[Entries taken from a collection]
┄┄┄┄┄┄

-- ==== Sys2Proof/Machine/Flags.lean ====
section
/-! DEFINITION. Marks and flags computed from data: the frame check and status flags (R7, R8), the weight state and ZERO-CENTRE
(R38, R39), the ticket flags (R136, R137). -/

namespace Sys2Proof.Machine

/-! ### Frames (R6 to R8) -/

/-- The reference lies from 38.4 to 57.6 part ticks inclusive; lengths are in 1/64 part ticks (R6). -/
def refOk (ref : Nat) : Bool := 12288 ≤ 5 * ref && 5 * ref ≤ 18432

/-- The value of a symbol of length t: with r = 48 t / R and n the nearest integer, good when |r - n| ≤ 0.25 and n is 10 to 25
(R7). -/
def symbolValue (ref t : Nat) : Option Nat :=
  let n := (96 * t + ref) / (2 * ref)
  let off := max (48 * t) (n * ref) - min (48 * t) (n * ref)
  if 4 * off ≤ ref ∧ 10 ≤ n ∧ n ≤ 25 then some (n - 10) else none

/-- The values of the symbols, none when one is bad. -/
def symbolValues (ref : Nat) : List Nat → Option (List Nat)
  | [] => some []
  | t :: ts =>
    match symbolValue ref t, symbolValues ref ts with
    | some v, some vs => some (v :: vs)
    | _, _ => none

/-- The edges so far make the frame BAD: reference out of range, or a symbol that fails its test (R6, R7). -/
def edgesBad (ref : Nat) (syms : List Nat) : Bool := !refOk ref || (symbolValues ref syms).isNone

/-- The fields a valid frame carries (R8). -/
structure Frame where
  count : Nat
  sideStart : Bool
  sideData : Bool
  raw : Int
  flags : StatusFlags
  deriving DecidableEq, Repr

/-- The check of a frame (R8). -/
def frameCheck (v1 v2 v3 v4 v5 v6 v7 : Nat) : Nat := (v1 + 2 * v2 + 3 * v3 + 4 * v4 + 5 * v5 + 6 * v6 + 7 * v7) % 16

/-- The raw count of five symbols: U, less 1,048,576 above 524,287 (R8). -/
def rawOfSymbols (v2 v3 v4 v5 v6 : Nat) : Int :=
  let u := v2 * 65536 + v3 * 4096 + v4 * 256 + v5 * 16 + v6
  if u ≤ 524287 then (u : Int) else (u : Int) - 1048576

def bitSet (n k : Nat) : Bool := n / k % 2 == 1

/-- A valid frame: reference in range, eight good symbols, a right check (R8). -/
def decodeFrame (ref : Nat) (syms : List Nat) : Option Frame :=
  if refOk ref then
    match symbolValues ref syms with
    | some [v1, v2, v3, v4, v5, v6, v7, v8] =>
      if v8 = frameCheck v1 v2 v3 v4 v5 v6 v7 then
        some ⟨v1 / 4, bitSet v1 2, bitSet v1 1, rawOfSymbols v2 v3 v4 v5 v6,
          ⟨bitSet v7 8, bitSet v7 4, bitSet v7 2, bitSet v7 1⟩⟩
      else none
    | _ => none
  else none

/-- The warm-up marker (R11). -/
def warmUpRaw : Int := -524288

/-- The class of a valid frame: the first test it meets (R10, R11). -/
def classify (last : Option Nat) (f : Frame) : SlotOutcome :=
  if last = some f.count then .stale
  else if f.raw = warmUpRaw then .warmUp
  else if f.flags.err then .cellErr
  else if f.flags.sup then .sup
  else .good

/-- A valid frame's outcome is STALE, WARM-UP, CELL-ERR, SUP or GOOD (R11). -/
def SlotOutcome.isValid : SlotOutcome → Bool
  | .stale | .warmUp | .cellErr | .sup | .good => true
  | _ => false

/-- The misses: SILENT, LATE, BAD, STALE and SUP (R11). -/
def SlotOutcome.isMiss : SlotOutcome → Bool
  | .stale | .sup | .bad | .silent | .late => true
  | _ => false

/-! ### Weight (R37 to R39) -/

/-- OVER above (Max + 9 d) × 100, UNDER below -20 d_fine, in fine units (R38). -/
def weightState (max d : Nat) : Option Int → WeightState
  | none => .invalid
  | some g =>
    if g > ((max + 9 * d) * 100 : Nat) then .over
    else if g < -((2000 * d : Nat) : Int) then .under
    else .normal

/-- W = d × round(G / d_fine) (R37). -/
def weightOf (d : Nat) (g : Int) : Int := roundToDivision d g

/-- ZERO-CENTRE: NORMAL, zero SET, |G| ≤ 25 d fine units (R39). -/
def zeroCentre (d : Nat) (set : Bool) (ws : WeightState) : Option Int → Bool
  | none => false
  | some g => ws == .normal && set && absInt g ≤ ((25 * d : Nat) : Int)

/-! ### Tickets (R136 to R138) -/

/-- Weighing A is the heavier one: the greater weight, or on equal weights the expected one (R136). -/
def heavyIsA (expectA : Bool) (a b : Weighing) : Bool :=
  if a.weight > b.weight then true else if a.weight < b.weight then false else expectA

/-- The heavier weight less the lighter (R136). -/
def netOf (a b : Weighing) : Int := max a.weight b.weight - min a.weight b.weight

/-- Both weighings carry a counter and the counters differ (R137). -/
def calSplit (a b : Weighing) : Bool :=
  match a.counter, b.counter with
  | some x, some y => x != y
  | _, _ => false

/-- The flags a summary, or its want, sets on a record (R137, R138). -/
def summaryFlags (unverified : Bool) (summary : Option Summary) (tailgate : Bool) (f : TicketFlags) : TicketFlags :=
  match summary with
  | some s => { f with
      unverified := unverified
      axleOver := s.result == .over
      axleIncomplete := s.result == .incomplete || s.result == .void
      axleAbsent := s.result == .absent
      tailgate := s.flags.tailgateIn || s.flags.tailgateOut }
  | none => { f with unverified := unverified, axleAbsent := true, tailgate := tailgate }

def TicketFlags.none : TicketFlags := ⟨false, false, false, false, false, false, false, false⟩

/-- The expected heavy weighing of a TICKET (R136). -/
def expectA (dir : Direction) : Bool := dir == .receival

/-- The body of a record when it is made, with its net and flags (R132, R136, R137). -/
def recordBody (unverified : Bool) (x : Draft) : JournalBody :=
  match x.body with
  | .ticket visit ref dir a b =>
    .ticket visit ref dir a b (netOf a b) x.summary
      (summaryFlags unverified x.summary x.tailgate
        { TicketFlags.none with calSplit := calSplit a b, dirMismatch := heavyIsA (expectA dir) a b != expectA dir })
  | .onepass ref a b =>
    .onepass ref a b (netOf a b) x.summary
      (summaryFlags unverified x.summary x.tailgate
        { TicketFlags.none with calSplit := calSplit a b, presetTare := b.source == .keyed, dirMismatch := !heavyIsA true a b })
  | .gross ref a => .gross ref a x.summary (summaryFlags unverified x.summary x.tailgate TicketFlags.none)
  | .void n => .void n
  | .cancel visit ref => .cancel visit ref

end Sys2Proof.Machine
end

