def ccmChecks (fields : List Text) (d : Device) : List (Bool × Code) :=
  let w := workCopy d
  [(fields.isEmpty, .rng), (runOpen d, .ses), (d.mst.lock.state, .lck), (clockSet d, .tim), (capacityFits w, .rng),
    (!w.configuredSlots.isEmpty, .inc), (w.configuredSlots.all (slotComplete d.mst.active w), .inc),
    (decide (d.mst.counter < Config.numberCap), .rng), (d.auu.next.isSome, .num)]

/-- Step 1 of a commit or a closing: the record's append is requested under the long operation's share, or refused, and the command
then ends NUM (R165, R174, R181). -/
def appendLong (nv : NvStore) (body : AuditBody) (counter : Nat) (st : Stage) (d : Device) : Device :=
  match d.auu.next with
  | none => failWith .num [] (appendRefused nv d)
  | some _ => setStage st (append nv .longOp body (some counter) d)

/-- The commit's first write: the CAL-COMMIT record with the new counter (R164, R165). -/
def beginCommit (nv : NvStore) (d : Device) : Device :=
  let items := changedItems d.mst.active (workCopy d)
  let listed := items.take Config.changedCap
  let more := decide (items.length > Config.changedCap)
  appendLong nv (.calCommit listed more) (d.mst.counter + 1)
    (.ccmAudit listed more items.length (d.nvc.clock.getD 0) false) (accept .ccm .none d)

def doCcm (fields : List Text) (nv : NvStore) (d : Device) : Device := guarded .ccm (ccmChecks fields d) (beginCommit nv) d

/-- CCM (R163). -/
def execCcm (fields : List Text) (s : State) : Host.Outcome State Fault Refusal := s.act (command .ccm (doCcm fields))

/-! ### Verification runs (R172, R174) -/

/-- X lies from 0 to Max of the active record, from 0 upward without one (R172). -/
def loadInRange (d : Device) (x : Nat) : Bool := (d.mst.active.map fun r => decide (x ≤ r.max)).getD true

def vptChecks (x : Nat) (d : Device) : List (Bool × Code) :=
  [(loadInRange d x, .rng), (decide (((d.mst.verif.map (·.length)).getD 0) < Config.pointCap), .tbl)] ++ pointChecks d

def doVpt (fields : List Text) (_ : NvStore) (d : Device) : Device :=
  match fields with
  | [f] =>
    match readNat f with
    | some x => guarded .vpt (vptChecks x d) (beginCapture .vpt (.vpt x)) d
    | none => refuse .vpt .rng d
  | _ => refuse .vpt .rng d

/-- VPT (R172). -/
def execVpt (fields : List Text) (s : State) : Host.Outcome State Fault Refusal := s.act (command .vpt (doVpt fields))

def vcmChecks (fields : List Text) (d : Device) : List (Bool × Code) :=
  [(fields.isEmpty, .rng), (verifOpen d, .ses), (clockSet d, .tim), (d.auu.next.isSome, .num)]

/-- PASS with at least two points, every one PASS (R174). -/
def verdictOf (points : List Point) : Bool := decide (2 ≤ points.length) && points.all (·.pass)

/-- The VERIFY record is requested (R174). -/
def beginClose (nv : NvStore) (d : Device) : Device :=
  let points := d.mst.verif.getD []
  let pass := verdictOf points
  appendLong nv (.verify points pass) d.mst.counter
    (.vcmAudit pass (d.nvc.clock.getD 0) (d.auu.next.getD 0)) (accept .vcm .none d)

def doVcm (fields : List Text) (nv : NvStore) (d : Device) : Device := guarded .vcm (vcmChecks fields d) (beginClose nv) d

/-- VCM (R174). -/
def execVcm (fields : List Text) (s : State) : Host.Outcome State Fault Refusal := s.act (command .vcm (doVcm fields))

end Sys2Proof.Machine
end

┄┄┄┄┄┄

DESCRIPTION OF THE TASK
Of the entries listed above, reproduce only the lines starting at the line containing "else if g <" and ending at the line containing "ref a b (netOf a b) x.summary". Include both, exactly as they stand.

YOUR RESPONSE
    else if g < -((2000 * d : Nat) : Int) then .under
    else .normal

/-- W = d × round(G / d_fine) (R37). -/
def weightOf (d : Nat) (g : Int) : Int := roundToDivision d g

/-- ZERO-CENTRE: NORMAL, zero SET, |G| ≤ 25 d fine units (R39). -/
def zeroCentre (d : Nat) (set : Bool) (ws : WeightState) : Option Int → Bool
  | none => false
  | some g => ws == .normal && set && absInt g ≤ ((25 * d : Nat) : Int)

/-! ### Tickets (R136 to R138) -/

/-- Weighing A is the heavier one: the greater weight, or on equal weights the expected one (R136). -/
def heavyIsA (expectA : Bool) (a b : Weighing) : Bool :=
  if a.weight > b.weight then true else if a.weight < b.weight then false else expectA

/-- The heavier weight less the lighter (R136). -/
def netOf (a b : Weighing) : Int := max a.weight b.weight - min a.weight b.weight

/-- Both weighings carry a counter and the counters differ (R137). -/
def calSplit (a b : Weighing) : Bool :=
  match a.counter, b.counter with
  | some x, some y => x != y
  | _, _ => false

/-- The flags a summary, or its want, sets on a record (R137, R138). -/
def summaryFlags (unverified : Bool) (summary : Option Summary) (tailgate : Bool) (f : TicketFlags) : TicketFlags :=
  match summary with
  | some s => { f with
      unverified := unverified
      axleOver := s.result == .over
      axleIncomplete := s.result == .incomplete || s.result == .void
      axleAbsent := s.result == .absent
      tailgate := s.flags.tailgateIn || s.flags.tailgateOut }
  | none => { f with unverified := unverified, axleAbsent := true, tailgate := tailgate }

def TicketFlags.none : TicketFlags := ⟨false, false, false, false, false, false, false, false⟩

/-- The expected heavy weighing of a TICKET (R136). -/
def expectA (dir : Direction) : Bool := dir == .receival

/-- The body of a record when it is made, with its net and flags (R132, R136, R137). -/
def recordBody (unverified : Bool) (x : Draft) : JournalBody :=
  match x.body with
  | .ticket visit ref dir a b =>
    .ticket visit ref dir a b (netOf a b) x.summary
      (summaryFlags unverified x.summary x.tailgate
        { TicketFlags.none with calSplit := calSplit a b, dirMismatch := heavyIsA (expectA dir) a b != expectA dir })
  | .onepass ref a b =>
    .onepass ref a b (netOf a b) x.summary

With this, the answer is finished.